A few other things you may also want to look into while you are in research mode.

A good milk stand... They are easy to make or you can buy one.

http://www.bing.com/images/search?q...8E0B945B27E88D2B44BFBA04304C53ACE&FORM=IQFRBA

Will you be disbudding your kid goats. (burning their horns... :gaah: The one farm chore that I hated to do)

Trimming hooves...

Just to get you started.


----------



## LincTex

*Andi said:


> Trimming hooves...


I have trimmed many a horse hoof, but have never heard of trimming goats hooves?


----------



## valannb22

I bought three at auction last weekend. Not positive on breed. The dark baby is some sort of boer cross, the mama was pretty small. The mom and baby are supposed to be Nigerian crosses.




















Sent from my iPhone using Survival Forum


----------



## *Andi

LincTex said:


> I have trimmed many a horse hoof, but have never heard of trimming goats hooves?


We checked and trimmed twice a year ...


----------



## LincTex

My soil in the "proposed goat area" is so rocky, wouldn't they just wear down naturally?


----------



## PurpleHeartJarhead

LincTex said:


> My soil in the "proposed goat area" is so rocky, wouldn't they just wear down naturally?


I think I read something somewhere that in most animals, that actually stimulates growth. Although, it doesn't appear so because it continually wears.

Sent telepathically through my thumbs to my iPhone using Survival Forum


----------



## carnut1100

In really rocky areas they do wear down...but not Always fast enough. 
Got nice grassy.areas and you will need to trim.


----------



## simplymom

I have goats and chickens. Love having animals on our acreage. We still buy the broilers and feed out for meat but maybe in the future we will do something about that. My does are alpine and I love them. We have great personalities and more milk than I can use. We feed out the bucklings and hope to this year do our own butchering. You don't get as much meat but again I didn't have to spend much either. We raise 2 hogs a year also so my freezers are always full plus my husband deer hunts.

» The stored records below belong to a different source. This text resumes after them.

-- ==== Sys2Proof/Machine/Payload.lean ====
section
/-! DEFINITION. The payload elements (R102 to R105, R252): a literal, the length and distance symbols
and end of block. Each writes its Huffman code, most significant bit first, and then its extra bits,
least significant first, with the payload's code tables; one meaning each. -/

namespace Sys2Proof.Machine

/-- A literal byte is its LL code (R252). -/
def execLit (b : Byte) (s : State) : Host.Outcome State Fault Refusal := .next (s.putLL b.toNat 0 0)

/-- End of block is the LL code of symbol 256 (R252). -/
def execEob (s : State) : Host.Outcome State Fault Refusal := .next (s.putLL 256 0 0)

/-- Length symbol 257: length 3 (R140, R141). -/
def execLen257 (s : State) : Host.Outcome State Fault Refusal :=
  .next (s.putLL 257 0 0)

/-- Length symbol 258: length 4 (R140, R141). -/
def execLen258 (s : State) : Host.Outcome State Fault Refusal :=
  .next (s.putLL 258 0 0)

/-- Length symbol 259: length 5 (R140, R141). -/
def execLen259 (s : State) : Host.Outcome State Fault Refusal :=
  .next (s.putLL 259 0 0)

/-- Length symbol 260: length 6 (R140, R141). -/
def execLen260 (s : State) : Host.Outcome State Fault Refusal :=
  .next (s.putLL 260 0 0)

/-- Length symbol 261: length 7 (R140, R141). -/
def execLen261 (s : State) : Host.Outcome State Fault Refusal :=
  .next (s.putLL 261 0 0)

/-- Length symbol 262: length 8 (R140, R141). -/
def execLen262 (s : State) : Host.Outcome State Fault Refusal :=
  .next (s.putLL 262 0 0)

/-- Length symbol 263: length 9 (R140, R141). -/
def execLen263 (s : State) : Host.Outcome State Fault Refusal :=
  .next (s.putLL 263 0 0)

/-- Length symbol 264: length 10 (R140, R141). -/
def execLen264 (s : State) : Host.Outcome State Fault Refusal :=
  .next (s.putLL 264 0 0)

/-- Length symbol 265: lengths 11 to 12 (R140, R141). -/
def execLen265 (xv : BitVec 1) (s : State) : Host.Outcome State Fault Refusal :=
  .next (s.putLL 265 xv.toNat 1)

/-- Length symbol 266: lengths 13 to 14 (R140, R141). -/
def execLen266 (xv : BitVec 1) (s : State) : Host.Outcome State Fault Refusal :=
  .next (s.putLL 266 xv.toNat 1)

/-- Length symbol 267: lengths 15 to 16 (R140, R141). -/
def execLen267 (xv : BitVec 1) (s : State) : Host.Outcome State Fault Refusal :=
  .next (s.putLL 267 xv.toNat 1)

/-- Length symbol 268: lengths 17 to 18 (R140, R141). -/
def execLen268 (xv : BitVec 1) (s : State) : Host.Outcome State Fault Refusal :=
  .next (s.putLL 268 xv.toNat 1)

/-- Length symbol 269: lengths 19 to 22 (R140, R141). -/
def execLen269 (xv : BitVec 2) (s : State) : Host.Outcome State Fault Refusal :=
  .next (s.putLL 269 xv.toNat 2)

/-- Length symbol 270: lengths 23 to 26 (R140, R141). -/
def execLen270 (xv : BitVec 2) (s : State) : Host.Outcome State Fault Refusal :=
  .next (s.putLL 270 xv.toNat 2)

/-- Length symbol 271: lengths 27 to 30 (R140, R141). -/
def execLen271 (xv : BitVec 2) (s : State) : Host.Outcome State Fault Refusal :=
  .next (s.putLL 271 xv.toNat 2)

/-- Length symbol 272: lengths 31 to 34 (R140, R141). -/
def execLen272 (xv : BitVec 2) (s : State) : Host.Outcome State Fault Refusal :=
  .next (s.putLL 272 xv.toNat 2)

/-- Length symbol 273: lengths 35 to 42 (R140, R141). -/
def execLen273 (xv : BitVec 3) (s : State) : Host.Outcome State Fault Refusal :=
  .next (s.putLL 273 xv.toNat 3)

/-- Length symbol 274: lengths 43 to 50 (R140, R141). -/
def execLen274 (xv : BitVec 3) (s : State) : Host.Outcome State Fault Refusal :=
  .next (s.putLL 274 xv.toNat 3)

/-- Length symbol 275: lengths 51 to 58 (R140, R141). -/
def execLen275 (xv : BitVec 3) (s : State) : Host.Outcome State Fault Refusal :=
  .next (s.putLL 275 xv.toNat 3)

/-- Length symbol 276: lengths 59 to 66 (R140, R141). -/
def execLen276 (xv : BitVec 3) (s : State) : Host.Outcome State Fault Refusal :=
  .next (s.putLL 276 xv.toNat 3)

/-- Length symbol 277: lengths 67 to 82 (R140, R141). -/
def execLen277 (xv : BitVec 4) (s : State) : Host.Outcome State Fault Refusal :=
  .next (s.putLL 277 xv.toNat 4)

/-- Length symbol 278: lengths 83 to 98 (R140, R141). -/
def execLen278 (xv : BitVec 4) (s : State) : Host.Outcome State Fault Refusal :=
  .next (s.putLL 278 xv.toNat 4)

/-- Length symbol 279: lengths 99 to 114 (R140, R141). -/
def execLen279 (xv : BitVec 4) (s : State) : Host.Outcome State Fault Refusal :=
  .next (s.putLL 279 xv.toNat 4)

/-- Length symbol 280: lengths 115 to 130 (R140, R141). -/
def execLen280 (xv : BitVec 4) (s : State) : Host.Outcome State Fault Refusal :=
  .next (s.putLL 280 xv.toNat 4)

/-- Length symbol 281: lengths 131 to 162 (R140, R141). -/
def execLen281 (xv : BitVec 5) (s : State) : Host.Outcome State Fault Refusal :=
  .next (s.putLL 281 xv.toNat 5)

/-- Length symbol 282: lengths 163 to 194 (R140, R141). -/
def execLen282 (xv : BitVec 5) (s : State) : Host.Outcome State Fault Refusal :=
  .next (s.putLL 282 xv.toNat 5)

/-- Length symbol 283: lengths 195 to 226 (R140, R141). -/
def execLen283 (xv : BitVec 5) (s : State) : Host.Outcome State Fault Refusal :=
  .next (s.putLL 283 xv.toNat 5)

/-- Length symbol 284: lengths 227 to 257 (R140, R141). -/
def execLen284 (xv : BitVec 5) (s : State) : Host.Outcome State Fault Refusal :=
  .next (s.putLL 284 xv.toNat 5)

/-- Length symbol 285: length 258 (R140, R141). -/
def execLen285 (s : State) : Host.Outcome State Fault Refusal :=
  .next (s.putLL 285 0 0)

/-- Distance symbol 0: distance 1 (R142, R143). -/
def execDist0 (s : State) : Host.Outcome State Fault Refusal :=
  .next (s.putD 0 0 0)

/-- Distance symbol 1: distance 2 (R142, R143). -/
def execDist1 (s : State) : Host.Outcome State Fault Refusal :=
  .next (s.putD 1 0 0)

/-- Distance symbol 2: distance 3 (R142, R143). -/
def execDist2 (s : State) : Host.Outcome State Fault Refusal :=
  .next (s.putD 2 0 0)

/-- Distance symbol 3: distance 4 (R142, R143). -/
def execDist3 (s : State) : Host.Outcome State Fault Refusal :=
  .next (s.putD 3 0 0)

/-- Distance symbol 4: distances 5 to 6 (R142, R143). -/
def execDist4 (xv : BitVec 1) (s : State) : Host.Outcome State Fault Refusal :=
  .next (s.putD 4 xv.toNat 1)

/-- Distance symbol 5: distances 7 to 8 (R142, R143). -/
def execDist5 (xv : BitVec 1) (s : State) : Host.Outcome State Fault Refusal :=
  .next (s.putD 5 xv.toNat 1)

/-- Distance symbol 6: distances 9 to 12 (R142, R143). -/
def execDist6 (xv : BitVec 2) (s : State) : Host.Outcome State Fault Refusal :=
  .next (s.putD 6 xv.toNat 2)

/-- Distance symbol 7: distances 13 to 16 (R142, R143). -/
def execDist7 (xv : BitVec 2) (s : State) : Host.Outcome State Fault Refusal :=
  .next (s.putD 7 xv.toNat 2)

/-- Distance symbol 8: distances 17 to 24 (R142, R143). -/
def execDist8 (xv : BitVec 3) (s : State) : Host.Outcome State Fault Refusal :=
  .next (s.putD 8 xv.toNat 3)

/-- Distance symbol 9: distances 25 to 32 (R142, R143). -/
def execDist9 (xv : BitVec 3) (s : State) : Host.Outcome State Fault Refusal :=
  .next (s.putD 9 xv.toNat 3)

/-- Distance symbol 10: distances 33 to 48 (R142, R143). -/
def execDist10 (xv : BitVec 4) (s : State) : Host.Outcome State Fault Refusal :=
  .next (s.putD 10 xv.toNat 4)

/-- Distance symbol 11: distances 49 to 64 (R142, R143). -/
def execDist11 (xv : BitVec 4) (s : State) : Host.Outcome State Fault Refusal :=
  .next (s.putD 11 xv.toNat 4)

/-- Distance symbol 12: distances 65 to 96 (R142, R143). -/
def execDist12 (xv : BitVec 5) (s : State) : Host.Outcome State Fault Refusal :=
  .next (s.putD 12 xv.toNat 5)

/-- Distance symbol 13: distances 97 to 128 (R142, R143). -/
def execDist13 (xv : BitVec 5) (s : State) : Host.Outcome State Fault Refusal :=
  .next (s.putD 13 xv.toNat 5)

/-- Distance symbol 14: distances 129 to 192 (R142, R143). -/
def execDist14 (xv : BitVec 6) (s : State) : Host.Outcome State Fault Refusal :=
  .next (s.putD 14 xv.toNat 6)

/-- Distance symbol 15: distances 193 to 256 (R142, R143). -/
def execDist15 (xv : BitVec 6) (s : State) : Host.Outcome State Fault Refusal :=
  .next (s.putD 15 xv.toNat 6)

/-- Distance symbol 16: distances 257 to 384 (R142, R143). -/
def execDist16 (xv : BitVec 7) (s : State) : Host.Outcome State Fault Refusal :=
  .next (s.putD 16 xv.toNat 7)

/-- Distance symbol 17: distances 385 to 512 (R142, R143). -/
def execDist17 (xv : BitVec 7) (s : State) : Host.Outcome State Fault Refusal :=
  .next (s.putD 17 xv.toNat 7)

/-- Distance symbol 18: distances 513 to 768 (R142, R143). -/
def execDist18 (xv : BitVec 8) (s : State) : Host.Outcome State Fault Refusal :=
  .next (s.putD 18 xv.toNat 8)

/-- Distance symbol 19: distances 769 to 1024 (R142, R143). -/
def execDist19 (xv : BitVec 8) (s : State) : Host.Outcome State Fault Refusal :=
  .next (s.putD 19 xv.toNat 8)

/-- Distance symbol 20: distances 1025 to 1536 (R142, R143). -/
def execDist20 (xv : BitVec 9) (s : State) : Host.Outcome State Fault Refusal :=
  .next (s.putD 20 xv.toNat 9)

/-- Distance symbol 21: distances 1537 to 2048 (R142, R143). -/
def execDist21 (xv : BitVec 9) (s : State) : Host.Outcome State Fault Refusal :=
  .next (s.putD 21 xv.toNat 9)

/-- Distance symbol 22: distances 2049 to 3072 (R142, R143). -/
def execDist22 (xv : BitVec 10) (s : State) : Host.Outcome State Fault Refusal :=
  .next (s.putD 22 xv.toNat 10)

/-- Distance symbol 23: distances 3073 to 4096 (R142, R143). -/
def execDist23 (xv : BitVec 10) (s : State) : Host.Outcome State Fault Refusal :=
  .next (s.putD 23 xv.toNat 10)

/-- Distance symbol 24: distances 4097 to 6144 (R142, R143). -/
def execDist24 (xv : BitVec 11) (s : State) : Host.Outcome State Fault Refusal :=
  .next (s.putD 24 xv.toNat 11)

/-- Distance symbol 25: distances 6145 to 8192 (R142, R143). -/
def execDist25 (xv : BitVec 11) (s : State) : Host.Outcome State Fault Refusal :=
  .next (s.putD 25 xv.toNat 11)

/-- Distance symbol 26: distances 8193 to 12288 (R142, R143). -/
def execDist26 (xv : BitVec 12) (s : State) : Host.Outcome State Fault Refusal :=
  .next (s.putD 26 xv.toNat 12)

/-- Distance symbol 27: distances 12289 to 16384 (R142, R143). -/
def execDist27 (xv : BitVec 12) (s : State) : Host.Outcome State Fault Refusal :=
  .next (s.putD 27 xv.toNat 12)

/-- Distance symbol 28: distances 16385 to 24576 (R142, R143). -/
def execDist28 (xv : BitVec 13) (s : State) : Host.Outcome State Fault Refusal :=
  .next (s.putD 28 xv.toNat 13)

/-- Distance symbol 29: distances 24577 to 32768 (R142, R143). -/
def execDist29 (xv : BitVec 13) (s : State) : Host.Outcome State Fault Refusal :=
  .next (s.putD 29 xv.toNat 13)

end Sys2Proof.Machine
end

I found that my goats are really pretty easy keepers. I rotate their grazing areas. My main pens have very good fence but only used 2strand electric fence in the areas I was letting them graze in with no issues. I have pyles of firewood in these areas and they love to climb on and it seems to keep their hooves trimmed up. 


Sent from my iPad using Survival Forum


----------



## HomegrownGal

Yay! Came home from work to this tiny doeling the other day! Everyone wants to hold her! Have another doe that is huge! She's due around June 15, but I'm wondering how she can make it that far! Lol!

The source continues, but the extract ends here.